[Dataset entries]
/-- An acquisition of the group ends: heads without a valid sample are counted, secondaries beyond the skew limit leave. -/
def State.acquired (s : State) (a : Act) (ps : List (WedgePlace × Demod)) : State :=
  let s0 := s.modSv a (fun v => { v with grpAcq := false })
  let s1 := s0.each (s0.svPlaces a) (fun t k => t.measureOffset a ps k)
  s1.each (s1.svPlaces a) (fun t k =>
    let p := t.place a k
    if !p.active then t
    else if !p.seen then
      let n := (t.head a p.head).noSample + 1
      let t1 := t.modHead a p.head (fun x => { x with noSample := n })
      if 3 ≤ n then t1.failHead a p.head 1 else t1
    else
      let t1 := t.modHead a p.head (fun x => { x with noSample := 0 })
      if k != 0 && decide (2000 < ((ps[k]?).map (fun x => x.1.skew)).getD 0) then (t1.setBit (SV_FAULT.SKEW (actNum a))).departAct a k 3 else t1)

/-! ### Seeks (R318, R326, R327, R603) -/

/-- A seek starts; a change of group abandons the calibration runs of the lanes whose head changes (R435). -/
def State.seekNow (s : State) (a : Act) (g track : Nat) : State :=
  let hs := s.headsFor a g
  if hs = [] then s
  else
    let s1 := if (s.svPlaces a).map (fun k => (s.place a k).head) == hs then s else s.abandonRuns (fun r => s.lnAct r.lane == a)
    s1.startSeek a g track

/-- The body of SEEK: ACT, NSAMP, STEP, START, profile. -/
def State.seekBody (s : State) (a : Act) (d : Int) : List Byte :=
  let n := actNum a
  leBytes 1 n ++ leBytes 1 16 ++ leBytes 2 ((Config.seekTime n d + 15) / 16) ++ leBytes 4 (s.enclTime + s.svRow a 0x0006 0 16 0 2) ++
    (List.range 16).flatMap (fun k => leInt 2 (Config.seekCurrent n d k))

/-- R327: no seek starts while every loaded head is held on track (R98). With table 0x0006, a seek of 1,000 tracks or more is announced at its commitment and starts LEAD later. -/
def State.seekAsked (s : State) (a : Act) (g track : Nat) : State :=
  if s.svState a == svFollowing then
    let d : Int := (track : Int) - (s.fld (SV_TARGET.TRACK (actNum a)) : Int)
    if s.headsFor a g = [] || s.power.frameBar then s
    else if s.svRows a 0x0006 != 0 && decide (1000 ≤ d.natAbs) then
      (((s.ebSend ebSeek none (s.seekBody a d)).closeGates a).modSv a (fun v => { v with seekWait := some (g, track) })).svGoto a svSeeking
    else s.seekNow a g track
  else if s.svState a ≤ svAcquiring && s.headsFor a g != [] then s.modSv a (fun v => { v with reqGroup := g, reqTrack := track })
  else s

/-- `group` below 16 names a group of the read-mode section, 16 + h a head that is a group of its own (R317). -/
def execSeekRequest (a : Act) (group track : Nat) (s : State) : Host.Outcome State Fault Refusal := .next (s.whileLive (fun s => s.seekAsked a group track))

def State.leadOver (s : State) (a : Act) : State :=
  match (s.sv a).seekWait with
  | some (g, t) => if s.svState a == svSeeking && !s.power.frameBar then s.seekNow a g t else s
  | none => s

def execSeekLeadExpiry (a : Act) (s : State) : Host.Outcome State Fault Refusal := .next (s.whileLive (fun s => s.leadOver a))

/-- 100 wedges in Recovering without a valid primary sample (R318, R319). -/
def State.recoveryOut (s : State) (a : Act) : State :=
  if s.svState a != svRecovering then s
  else (s.failHead a (s.fld (SV_STAT.PRIMARY (actNum a))) 4).svGoto a svAcquiring

def execRecoveryTimeout (a : Act) (s : State) : Host.Outcome State Fault Refusal := .next (s.whileLive (fun s => s.recoveryOut a))

/-! ### A wedge: the apply tick (R302, R305) -/

/-- The loops run: the arm is under position control. -/
def State.svRuns (s : State) (a : Act) : Bool := svAcquiring ≤ s.svState a && s.svState a ≤ svRecovering

/-- A command is at or above 95 % of STROKE; `c` in command units, MAGAIN nm per 1,000. -/
def State.maPercent (s : State) (a : Act) (h : Nat) (c : Int) : Nat :=
  c.natAbs * s.maRow a h 6 / Nat.max 1 (10 * s.maRow a h 0)
def State.maSat (s : State) (a : Act) (h : Nat) (c : Int) : Bool :=
  decide (95 * 10 * s.maRow a h 0 ≤ c.natAbs * s.maRow a h 6)

/-- A frame of the microactuator link: head index, command, `low` in bits 11:8, and the CRC-8 over them (R297). -/
def maFrame (h : Nat) (cmd : Int) (low : Nat) : Nat :=
  let w := h % 16 * 2 ^ 20 + toTwos 16 cmd * 16 + low
  w * 256 + crc8Bits (bitsHigh 24 w)

/-- The echo-fetch frame behind a set whose last frame is `f`: bits 11:8 all ones, command 0, the same head (R687). -/
def maFetchFrame (f : Nat) : Nat := maFrame (f / 2 ^ 28) 0 15

/-- The frames of the commands just computed, one for each following place in place order (R297). -/
def State.framesOut (s : State) (a : Act) : State :=
  let ps := (s.svPlaces a).filter (fun k => (s.place a k).active)
  s.modSv a (fun v => { v with maFrames := if s.svRuns a then ps.map (fun k => maFrame (s.place a k).head (s.place a k).pend 0) else [] })

/-- The heads whose frames of the last set were not echoed as sent (R298). A wedge in which no frames were sent has no echoes (R305, R687). -/
def State.echoWrong (s : State) (a : Act) (words : List Nat) : List Nat :=
  if (s.sv a).missed then []
  else ((s.sv a).maFrames.zipIdx.filter (fun x => words[x.2]? != some x.1)).map (fun x => x.1 / 2 ^ 28)

/-- The commands of the last wedge are applied, unless a deadline was missed. -/
def State.applyTick (s : State) (a : Act) : State :=
  let n := actNum a
  let age := fun (m : Nat) => if m = 1 then 2 else 0
  let v := s.sv a
  let s1 := s.modSv a (fun x => { x with missed := false, cmiss := age x.cmiss, fmiss := age x.fmiss })
  if v.missed || !s.svRuns a then s1
  else
    let s2 := ((s1.setVcm a true v.pendCmd).modPins (fun p => { p with maLd := p.maLd.put a (p.maLd.at a + 1) })).modSv a (fun x => { x with maFetch := v.maFrames.getLast?.map maFetchFrame })
    let s3 := s2.each (s2.svPlaces a) (fun t k =>
      let p := t.place a k
      if !p.active then t
      else
        let sat := t.maSat a p.head p.pend
        let t1 := ((t.setFld (SV_MA.CMD n k) (toTwos 16 p.pend)).setFld (SV_MA.SAT n k) (if sat then 1 else 0)).keepBest (SV_MA.PEAK n k) Nat.max (Nat.min 255 (t.maPercent a p.head p.pend))
        t1.modPlace a k (fun q => { q with nSat := if sat then Nat.min 255 (q.nSat + 1) else 0 }))
    match v.coefPend with
    | some r => s3.adoptCoefs a r
    | none => s3

/-- R296: the sensed current beside the command that was in effect; true in the fourth wedge out of tolerance. -/
def State.isnCheck (s : State) (a : Act) (cmd isn : Int) : State × Bool :=
  let bad := decide (s.loopLim a 20 1 * s.loopLim a 18 2 < 100 * (isn - cmd).natAbs)
  let n := if bad then (s.sv a).isnBad + 1 else 0
  ((s.setFld (SV_VCM.ISN (actNum a)) (toTwos 16 isn)).modSv a (fun v => { v with isnBad := n }), decide (4 ≤ n))

/-- R298: echo mismatches of this wedge, by head index. A wedge is confined where they all name one head; true in the second wedge in
a row that is not. -/
def State.echoCheck (s : State) (a : Act) (hs : List Nat) : State × Bool :=
  let one := match hs.eraseDups with
    | [h] => some h
    | _ => none
  let n := if hs = [] || one.isSome then 0 else (s.sv a).maBad + 1
  let s1 := s.modSv a (fun v => { v with maBad := n, heads := SMap.mapAll (fun _ => HeadSt.reset) v.heads (fun i x => if one = some i then x else { x with echoBad := 0 }) })
  let s2 := match one with
    | none => s1
    | some h =>
      let m := (s1.head a h).echoBad + 1
      let t := (s1.modHead a h (fun x => { x with echoBad := m })).inhibitHead a h 6
      if 3 ≤ m then t.failHead a h 3 else t
  (s2, decide (2 ≤ n))

/-! ### A wedge: samples, limits, counters (R292, R306 to R312) -/

/-- The following error of a place: of an invalid sample the estimator's prediction (R292), a free value. -/
def State.wedgeErr (s : State) (a : Act) (k : Nat) (x : Demod) : State × Int :=
  let p := s.place a k
  if x.valid then (s, x.pes - (p.toff + p.dtoff))
  else (s.drawFree, ofTwos 16 ((Config.freeValue s.freeIdx).toNat % 65536) - (p.toff + p.dtoff))

/-- One place: SV_PES, write inhibits, counters, off-track reads, the gauge. Gates: 0x1, 0x2 and 0x7 of R307. -/
def State.placeSample (s : State) (a : Act) (k : Nat) (w : WedgePlace) (x : Demod) (e : Int) : State :=
  let n := actNum a
  let p := s.place a k
  let h := p.head
  let lim := fun (off : Nat) => decide (e.natAbs ≤ s.felRow a h off)
  let up := fun (b : Bool) (c : Nat) => if b then Nat.min 255 (c + 1) else 0
  let s1 := (s.setFld (SV_PES.VALID n k) (if x.valid then 1 else 0)).setFld (SV_PES.ERR n k) (toTwos 16 e)
  let s2 := s1.modPlace a k (fun q => { q with
    ampN := burstAmp w.burstN, ampQ := burstAmp w.burstQ, seen := q.seen || x.valid, nWi := up (x.valid && lim 0) q.nWi, nRd := up (lim 1) q.nRd, nFel := up (!x.valid || !lim 2) q.nFel })
  let writing := s2.slotsOn a h != []
  let s3 := if !writing then s2
    else if !x.valid then s2.inhibitHead a h 2
    else if !lim 0 then s2.inhibitHead a h 1
    else if s2.bit (SV_MA.SAT n k) then s2.inhibitHead a h 7
    else s2
  let s4 := if lim 1 then s3
    else s3.each (s3.boundLanes a) (fun t l => if t.fld (LN_STAT.HEAD l) == h then t.modLane l (fun y => { y with offTrack := true }) else t)
  s4.sample 0x03 (fun i => i == surfNum a h) e

/-- SV_WEDGE: the primary's wedge; a number below the last one begins a revolution. Its arrival tick is kept for the measurement of
speed (R267). -/
def State.noteWedge (s : State) (a : Act) (w : Nat) : State :=
  let n := actNum a
  let last := s.fld (SV_WEDGE.WEDGE n)
  let s1 := if w < last then s.setFld (SV_WEDGE.REV n) (s.fld (SV_WEDGE.REV n) + 1) else s
  let ticks := if s.svState a != svFollowing then [] else if w == (last + 1) % 500 then (s.tick :: (s.sv a).wedgeTicks).take 501 else [s.tick]
  (s1.setFld (SV_WEDGE.WEDGE n) w).modSv a (fun v => { v with wedgeTicks := ticks })

/-- SV_SLACK and its gauges. -/
def State.noteSlack (s : State) (a : Act) (c f : Nat) : State :=
  let n := actNum a
  let s1 := (s.keepBest (SV_SLACK.COARSE n) Nat.min (Nat.min c 0xFFFF)).keepBest (SV_SLACK.FINE n) Nat.min (Nat.min f 0xFFFF)
  (s1.sample 0x04 (fun i => i == 2 * n) c).sample 0x04 (fun i => i == 2 * n + 1) f

/-! ### A wedge: runout (R321) -/

/-- LGAIN and FORGET of a learning zone; 16 and 1 without table 0x0004. -/
def State.learnGains (s : State) (a : Act) (z : Nat) : Nat × Nat :=
  if s.svRows a 0x0004 = 0 then (16, 1) else (s.svRow a 0x0004 z 8 4 1, s.svRow a 0x0004 z 8 5 1)

def rroKey (head zone w : Nat) : Nat := rroTable head zone * 512 + w

def State.rro (s : State) (a : Act) (key : Nat) : Int := SMap.get (fun _ => 0) (s.sv a).rro key

/-- c[w] moves, rounded down and clamped to 64 pu; at the end of a revolution the RMS of e is compared with the last. -/
def State.learn (s : State) (a : Act) (k w : Nat) (e : Int) : State :=
  let p := s.place a k
  let z := s.fld (SV_RRO.ZONE (actNum a))
  let g := s.learnGains a z
  let key := rroKey p.head z w
  let c := ((256 - (g.2 : Int)) * s.rro a key + (g.1 : Int) * e) / 256
  let c1 : Int := if c < -64 then -64 else if 64 < c then 64 else c
  let s1 := s.modSv a (fun v => { v with rro := SMap.set (fun _ => 0) v.rro key c1 })
  let sum := p.rms + e.natAbs * e.natAbs
  if w != 499 then s1.modPlace a k (fun q => { q with rms := sum })
  else
    let prev := p.rmsLast - 1
    let conv := p.rmsLast != 0 && (sum == prev || (decide (9025 * prev < 10000 * sum) && decide (10000 * sum < 11025 * prev)))
    let s2 := s1.modPlace a k (fun q => { q with rms := 0, rmsLast := sum + 1 })
    if conv && !(s2.sv a).rroConv.contains (rroTable p.head z) then
      (s2.modSv a (fun v => { v with rroConv := v.rroConv ++ [rroTable p.head z] })).rroSync a
    else s2

/-! ### A wedge: the loops (R294, R295, R300, R301) -/

/-- The fine loop of a place: its command, within STROKE, with the runout correction (pu, at the pitch TPNM). -/
def State.fineLoop (s : State) (a : Act) (k w : Nat) (e : Int) : State :=
  let p := s.place a k
  let cf := (s.sv a).coefs
  let gain := Nat.max 1 (s.maRow a p.head 6)
  let lim : Int := (s.maRow a p.head 0 * 1000 / gain : Nat)
  let corr : Int := s.rro a (rroKey p.head (s.fld (SV_RRO.ZONE (actNum a))) w) * (s.maRow a p.head 2 * 1000 : Nat) / (256 * gain : Nat)
  let cmd := Config.fineCommand e p.integ cf + corr
  let cmd1 := if cmd < -lim then -lim else if lim < cmd then lim else cmd
  let i := integStep p.integ (Config.integrate e p.integ cf - p.integ) ((cf[6]?).getD 0) p.hold
  s.modPlace a k (fun q => { q with pend := cmd1, integ := i, hold := q.hold - 1 })

/-- The coarse loop: the arm's position error is the primary's PES less its microactuator's displacement in the same wedge; u includes
the feed-forward; the lowest candidate wins; only the winning position loop integrates. -/
def State.coarseLoop (s : State) (a : Act) (x : Demod) (pes shk : Int) : State :=
  let n := actNum a
  let v := s.sv a
  let disp := s.maDisp a 0
  let track := if x.valid then (x.track : Int) else v.lastPos / 256
  let pos := 256 * track + pes
  let far := ((s.fld (SV_TARGET.TRACK n) : Int) - track).natAbs
  let err := 256 * (track - s.fld (SV_TARGET.TRACK n)) + pes - disp
  let vel := pos - v.lastPos
  let u := Config.positionDemand err vel v.cinteg v.coefs + s.feedForward a shk
  let sgn : Int := if u < 0 then -1 else 1
  let perMs := vel * 1000000 / (wedgeNs (s.fld SP_SPEED.SPEED) : Nat)
  let st := s.svState a
  let cands := [(0, (u.natAbs : Int))] ++ (if st == svSeeking || st == svSettling then [(1, s.velCand a sgn perMs far)] else []) ++
    [(2, (s.thermLimit a : Int))] ++ (if s.bit (SV_STAT.SHOCK n) then [(3, (s.loopLim a 16 2 : Int))] else [])
  let win := lowest 0 cands
  let ivm : Int := s.loopLim a 0 2
  let cmd := sgn * (if win.2 < -ivm then -ivm else win.2)
  let i := if win.1 = 0 then integStep v.cinteg (Config.integrate err v.cinteg v.coefs - v.cinteg) ((v.coefs[5]?).getD 0) v.chold else v.cinteg
  (s.setFld (SV_STAT.WIN n) win.1).modSv a (fun y => { y with
    pendCmd := cmd, cinteg := i, chold := y.chold - 1, lastPos := pos, i2t := s.i2tStep a (s.pins.vcmCmd.at a) })

/-! ### A wedge: the states (R312, R316, R318) -/

/-- Following-error faults and strokes of the places that follow: the primary first. -/
def State.placeFaults (s : State) (a : Act) (errs : List (Nat × Int)) : State :=
  s.each errs (fun t x =>
    let p := t.place a x.1
    let st := t.svState a
    if !p.active || st < svFollowing || svSettling < st then t
    else if t.felRow a p.head 3 ≤ p.nFel then t.folFault a x.1 x.2
    else if x.1 != 0 && 4 ≤ p.nSat then t.departAct a x.1 2
    else t)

TASK INSTRUCTIONS: Collect every line from the records above that contains the word "SMap".

REPLY:
  let s1 := s.modSv a (fun v => { v with maBad := n, heads := SMap.mapAll (fun _ => HeadSt.reset) v.heads (fun i x => if one = some i then x else { x with echoBad := 0 }) })
def State.rro (s : State) (a : Act) (key : Nat) : Int := SMap.get (fun _ => 0) (s.sv a).rro key
  let s1 := s.modSv a (fun v => { v with rro := SMap.set (fun _ => 0) v.rro key c1 })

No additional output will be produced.